English 中文(简体)
如何从音像样本中确定频率和阶段的视角?
原标题:How to determine the magnitude of a frequency and the phase angle from an audio sample?

I m currently working on this project that implies some DSP skills. I must extract the audio from a movie and then, by analyzing it, I must determine when someone speaks or not, more like an voice activity detector.

我撰写了 Java的法典(即我知道它不是最佳选择),只使用图书馆从录像和JLayer中提取录音,以便我能够处理MP3。

在我的两个频道上连续获得样本:LEFT0、RLI0、LEFT1、RLI1、LEFT2、RLI2等。

因此,这是我迄今为止所做的:

由于我在这里“寻求发言权”,我需要80到1000之间间隔时间(甚至要在80赫兹和255赫兹之间调和声音)。 因此,从“FFT I”中,我只需要第一个N/2。

The frequency per bin (slot in the array resulted from the FFT) would be the sample rate (48.000 kHz) / N; that would be 48000 / 8192 = 5 Hz per bin. So I only look in the array at the values from FFT_Result[15] to FFT_Result[199] (16 * 5Hz = 80 Hz; 200 * 5 = 1000 Hz) right?!

我审视了 Cool埃迪特普罗的频率分析器,所有振荡都是负面的。 就我而言,第一个声音(声音是背景和直面的)是负面的,此后,它们都是积极的。 他们本应是消极的吗? 我在这里找不到什么东西?

迄今为止,根据我通过审视 Cool埃迪特普罗的频率分析器和阶段分析器所讲的话,我需要对这一频率范围设定一个门槛,即某种算法,如果该数值在频率范围内保持不变,并确定该音响是否集中。 最后一点必须做到(我认为),在有人发言时,对阶段的分析总是以声音为中心。

我不敢找到这样做的办法,而我完全混淆了我迄今所做的事情,因为我不知道我迄今所做的工作是否正确。

So, if you read all this, thank you for your patience and my questions are:
- have I done right what I ve done so far?
- does the amplitude has to be negative?
- does anyone know how I can compute the phase for a number of samples?

最佳回答

In dB, the amplitude can be negative or positive, it doesn t matter. What matters, is the value relative to some threshold. I would base the threshold on surrounding samples. Because the energy in spoken words goes up and down as syllables are spoken, a simple average (multiplied by some arbitrary factor you ll have to play with to find what works well) would work fine as a threshold.

就时段而言,您首先可以进行Hilbert的转变,然后在每张样本的实际和想象部分使用an2,估算瞬时阶段。

问题回答

不要看个别渠道的阶段,你可以检查这两个渠道之间的拖延。 假设向这两个渠道发出同样的信号,从这一跨渠道的拖延中可以找到合理来源的方向。 假定约20厘米的耳到耳相距,这种延迟最多为340=.58ms或约30个样本@ 48k Hz. 如果你计算这一范围(30个样本)的相互关系,你就应当找到一个标明来源方向的高峰。
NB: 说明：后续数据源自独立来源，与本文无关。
/-- What D1 to D12 keep when D2 to D12 are switched off (R514). -/
def State.offDomains (s : State) : State :=
  let bonden := s.on Fld.TC_DS_MODE_BONDEN
  let s1 := (List.range' 2 11).foldl State.switchOff s
  let zero := fun (l : Tab Shaper) => l.map (fun e => (e.1, { e.2 with credit := 0 }))
  let s2 := { s1 with
    pre := { s1.pre with ctxs := Tab.keep s1.pre.ctxs (fun c => ctxDomain c = 1), engs := Tab.keep s1.pre.engs (fun e => e < 16)
                         gates := [], expiries := s1.pre.expiries.filter (fun e => ctxDomain e.c = 1)
                         flights := s1.pre.flights.filter (fun (f : Flight) => match f.dest with | .ctx c => ctxDomain c = 1 | .gate _ => false) }
    cx := { s1.cx with rootStage := [], blob := [], blobSeq := [], unwraps := [], reviving := [] }
    sv := { seed := s1.sv.seed }
    ld := { parts := s1.ld.parts, regions := s1.ld.regions }
    tm := { shapers := zero s1.tm.shapers, policers := zero s1.tm.policers }
    lanes := s1.lanes.map (fun (e : Nat × Lane) => (e.1, { txRes := e.2.txRes, rxRes := e.2.rxRes }))
    macs := [], fib := {}, hbm := [], cp := { s1.cp with ringPhase := true, ringLost := 0, vecPend := [] } }
  let s3 := (List.range 512).foldl State.armFollow (s2.capFollow.flag Fld.TC_DS_MODE_BONDEN bonden)
  let s4 := s.keepWatchdogs s3
  (List.range' 2 11).foldl (fun t d => ((t.wr Fld.PW_DOM_STATUS_DEPTH 4 d).flag Fld.PW_DOM_STATUS_ENTERING false d).flag
    Fld.PW_DOM_STATUS_EXITING false d) { s4 with boot := { s4.boot with powered := 3 } }

/-- Entry to Timekeep (R517, R518): TimekeepEntered (24) comes first; the bursts not yet begun are not sent, every queued packet is
discarded and counted, and the domains are saved and switched off. (log 54, DEDUCED) -/
def State.enterTimekeep (s : State) (cause : Nat) : State :=
  if s.pow.timekeep || s.stage < 8 || s.on Fld.PW_THERM_TRIPPED then s
  else
    let s1 := (s.wr Fld.PW_STATUS_TKCAUSE cause).raise 24 [(8, cause)]
    let s2 := (s1.fib.bursts.filter (fun b => !b.started)).foldr (fun b t => t.cutBurst b) s1
    let s3 := s2.count ⟨.PW_TK_LOST, 0, 64⟩ 0 0 s2.queuedBytes
    let s4 := ((if s3.act = 1 then s3.o11Entry else s3.enterO11 (some 8)).offDomains).linkLost (s.on Fld.MG_PCIE_STATUS_UP)
    let s5 := ((s4.wr Fld.PW_DOM_STATUS_DEPTH 3 1).flag Fld.PW_DOM_STATUS_ENTERING false 1).flag Fld.PW_DOM_STATUS_EXITING false 1
    let s6 := { s5.loseLatches 1 with pow := { s5.pow with timekeep := true, tkExiting := false, leftBatt := false, wakes := 0, tkAt := s5.ns64
                                                           dataVotes := [], kettleVotes := []
                                                           owner := s5.pow.owner.filter (fun e => ctxDomain (e.2 - 1) = 1) } }
    s6.deviceState.settle

/-- Exit from Timekeep starts (R520): every domain is on its way to Full. -/
def State.startTkExit (s : State) : State :=
  if !s.keepsTime then s
  else
    let s1 := { s with pow := { s.pow with tkExiting := true } }
    ((List.range' 1 12).foldl (fun t d => if t.rd Fld.PW_DOM_STATUS_DEPTH d = 0 then t
      else { (t.flag Fld.PW_DOM_STATUS_EXITING true d).flag Fld.PW_DOM_STATUS_ENTERING false d with
             pow := { t.pow with goal := Tab.set t.pow.goal 0 d 0 } }) s1).settle

/-- TIMEKEEP_EXIT_COMPLETE (R520): the domains that have not come back yet do so; role 22 is rebound, activation starts from O1.1, the watchdog
has not counted meanwhile (R519), and
TimekeepExited (25) carries the mask of the lost items and the seconds spent. (log 54, DEDUCED) -/
def execTimekeepExitComplete (s : State) : Host.Outcome State Fault Refusal :=
  if !(s.pow.timekeep && s.pow.tkExiting) then .next s
  else
    let late := (List.range' 1 12).filter (fun d => s.on Fld.PW_DOM_STATUS_EXITING d)
    let s1 := late.foldl (fun t d => ((t.wr Fld.PW_DOM_STATUS_DEPTH 0 d).flag Fld.PW_DOM_STATUS_EXITING false d).atFull d)
      (s.powerOn 0x1FFF)
    let s2 := (late.foldl (fun t d => if d = 10 || d = 11 then t.lanesRestart d else t) s1).receiversOn false
    let spent := s2.ns64 - s2.pow.tkAt
    let s3 := { s2 with pow := { s2.pow with timekeep := false, tkExiting := false }
                        boot := { s2.boot with fed := s2.boot.fed + spent } }
    let s4 := if bit s3.boot.groups 5 then (baseRoles.filter (fun r => r.role = 22)).foldl State.bindRole s3 else s3
    let s5 := ((if late.contains 1 && s4.roleRuns 1 then s4.epochTurn else s4).initLadle.o11Entry).raise 25 [(16, Config.recordCode 25 0), (32, spent / 1000000000)]
    .next s5.deviceState.settle

/-- Timekeep is left once battery has been left and VIN is above LOWV + 2.0 V (R520). -/
def State.tkLeave (s : State) : State :=
  if s.keepsTime && s.pow.leftBatt && s.rd Fld.PW_BATT_THR_LOWV + 20 < s.rd Fld.PW_BATT_STATUS_VIN then s.startTkExit else s

/-- A write of PW_CTRL (R517, R520): MAXDEPTH and LPINAP, and with CONFIRM a request to enter or leave Timekeep. (log 54, DEDUCED) -/
def State.pwCtrlWrite (s : State) (v : Nat) (src : Src) : State :=
  if 3 < bits v 0 3 then s
  else
    let s1 := (s.wr Fld.PW_CTRL_MAXDEPTH (bits v 0 3)).flag Fld.PW_CTRL_LPINAP (bit v 3)
    let ok := bits v 8 8 = 0x5A
    let s2 := if bit v 4 && ok && (src = .host || src = .serial) then s1.enterTimekeep (if src = .serial then 2 else 1) else s1
    let s3 := if bit v 5 && ok && src = .serial && s2.rd Fld.PW_STATUS_TKCAUSE ≠ 4 then s2.startTkExit else s2
    s3.settle

/-! ## Battery (R516, R517) -/

/-- The input as measured: its magnitude in 0.1 V, and the BATT_N contact. -/
def State.setInput (s : State) (vin : Nat) (contact : Bool) : State :=
  (s.wr Fld.PW_BATT_STATUS_VIN vin).flag Fld.PW_BATT_STATUS_CONTACT contact

/-- The battery conditions that SRC looks at and that hold: bit 0 the contact, bit 1 the voltage. -/
def State.battery (s : State) : Nat :=
  let c := b2n (s.on Fld.PW_BATT_STATUS_CONTACT)
  let v := b2n (decide (s.rd Fld.PW_BATT_STATUS_VIN < s.rd Fld.PW_BATT_THR_MAINSV)) * 2
  if s.rd Fld.PW_BATT_CTRL_SRC = 0 then c else if s.rd Fld.PW_BATT_CTRL_SRC = 1 then v else c + v

/-- ONBATT in both registers that show it. -/
def State.setBattery (s : State) (b : Bool) : State := (s.flag Fld.PW_STATUS_ONBATT b).flag Fld.PW_BATT_STATUS_ONBATT b

/-- BATTERY_ENTER (R516): the condition has held for its time. (log 108, DESIGN CHOICE) -/
def execBatteryEnter (vin : BitVec 16) (contact : Bool) (s : State) : Host.Outcome State Fault Refusal :=
  let s1 := s.setInput vin.toNat contact
  if s1.on Fld.PW_STATUS_ONBATT || s1.battery = 0 then .next s1
  else .next (({ s1 with pow := { s1.pow with battAt := s1.ns64, leftBatt := false } }.setBattery true).raise 22 [(32, vin.toNat), (8, s1.battery)])

/-- BATTERY_LEAVE (R516, R520): the condition has been absent for 5 s. (log 108, DESIGN CHOICE) -/
def execBatteryLeave (vin : BitVec 16) (contact : Bool) (s : State) : Host.Outcome State Fault Refusal :=
  let s1 := s.setInput vin.toNat contact
  if !s1.on Fld.PW_STATUS_ONBATT || s1.battery ≠ 0 then .next s1
  else
    let s2 := (s1.setBattery false).raise 23 [(32, vin.toNat)]
    .next { s2 with pow := { s2.pow with leftBatt := true } }.tkLeave

/-- INPUT_VOLTAGE_RISE (R520). -/
def execInputVoltageRise (vin : BitVec 16) (s : State) : Host.Outcome State Fault Refusal :=
  .next (s.wr Fld.PW_BATT_STATUS_VIN vin.toNat).tkLeave

/-- BATTERY_DELAY_EXPIRY (R517): DELAY minutes on battery. -/
def execBatteryDelayExpiry (s : State) : Host.Outcome State Fault Refusal :=
  let due := s.pow.battAt + s.rd Fld.PW_BATT_CTRL_DELAY * 60000000000
  if s.on Fld.PW_STATUS_ONBATT && s.on Fld.PW_BATT_CTRL_ACT && decide (due ≤ s.ns64) then .next (s.enterTimekeep 3) else .next s

/-- INPUT_UNDERVOLTAGE (R517, R526): VIN below LOWV for 1 s on battery. In Timekeep it changes only TKCAUSE. (log 108, DESIGN CHOICE) -/
def execInputUndervoltage (vin : BitVec 16) (s : State) : Host.Outcome State Fault Refusal :=
  let s1 := s.wr Fld.PW_BATT_STATUS_VIN vin.toNat
  if !s1.on Fld.PW_STATUS_ONBATT || s1.rd Fld.PW_BATT_THR_LOWV ≤ vin.toNat then .next s1
  else if s1.pow.timekeep then .next (s1.wr Fld.PW_STATUS_TKCAUSE 4)
  else .next ((s1.raise 26 [(32, vin.toNat)]).enterTimekeep 4)

/-! ## ATTN_N (R566, R574) -/

/-- ATTN_N is asserted: the latch holds a record, boot has failed, or the terminal has tripped; it is high-impedance while the input is not valid. -/
def State.attn (s : State) : Bool :=
  s.boot.inputValid && (!s.cp.latch.isEmpty || s.on Fld.KT_BOOT_STATUS_FAIL || s.on Fld.PW_THERM_TRIPPED)

/-! ## The supply governor (R522, R523) -/

/-- The boost is in force: queuing is forecast, or was within HOLD µs. (log 56, DEDUCED) -/
def State.boosting (s : State) : Bool := decide (s.ns64 < s.pow.boostUntil)

/-- GOVERNOR_UPDATE (R522, R523): every 10 µs the rail moves towards its target, by at most 10 mV per µs; `floor` is FLOORV in mV, `tj`
the highest junction temperature, `failDom` the domain whose replica sets a floor above the limit. (log 56, DEDUCED) -/
def execGovernorUpdate (floor : Nat) (tj : BitVec 16) (failDom : Nat) (s : State) : Host.Outcome State Fault Refusal :=
  let s1 := (s.junction tj).wr Fld.PW_GOV_STATUS_FLOORV (min floor 1023)
  if s1.stage < 8 || s1.pow.governedAt.any (fun t => s1.ns64 < t + 10000) then .next s1.startPending
  else
    let s1 := { s1 with pow := { s1.pow with governedAt := some s1.ns64 } }
    let queuing := !s1.asleep 5 && s1.on Fld.TM_LOAD_FCST_QUEUING
    let s2 := if queuing then { s1 with pow := { s1.pow with boostUntil := s1.ns64 + s1.rd Fld.PW_GOV_CFG_HOLD * 1000 } } else s1
    let boost := queuing || s2.boosting
    let want := max 620 (min 860 (floor + (if boost then s2.rd Fld.PW_GOV_CFG_BOOST else 0)))
    let v := s2.rd Fld.PW_GOV_STATUS_VCORE
    let v1 := if want < v then max want (v - 100) else min want (v + 100)
    let s3 := (s2.wr Fld.PW_GOV_STATUS_VCORE v1).flag Fld.PW_GOV_STATUS_BOOST boost
    let limit := decide (860 < floor)
    let s4 := s3.flag Fld.PW_GOV_STATUS_LIMIT limit
    let s5 := if limit && !s3.on Fld.PW_GOV_STATUS_LIMIT then s4.raise 20 [(16, tj.toNat), (8, failDom)] else s4
    .next s5.startPending

end Sys2Proof.Machine
end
为了找到类似声音的信号,你可以按照某种合理价值计算80-1000赫兹带的总能量。 无论在频率领域,你都可以这样做,把双筒的大小从80到1 000赫兹,或者用带过滤器和区域监测系统的数值计算,在时间顶点。

You have a double sided transform. The midpoint is the DC component. A negative frequency is really a positive frequency that is 180 degrees out of phase! So, if you use the first half of the FFT values w/negative freqs you need to change the phase by pi to have an accurate picture of what is happening.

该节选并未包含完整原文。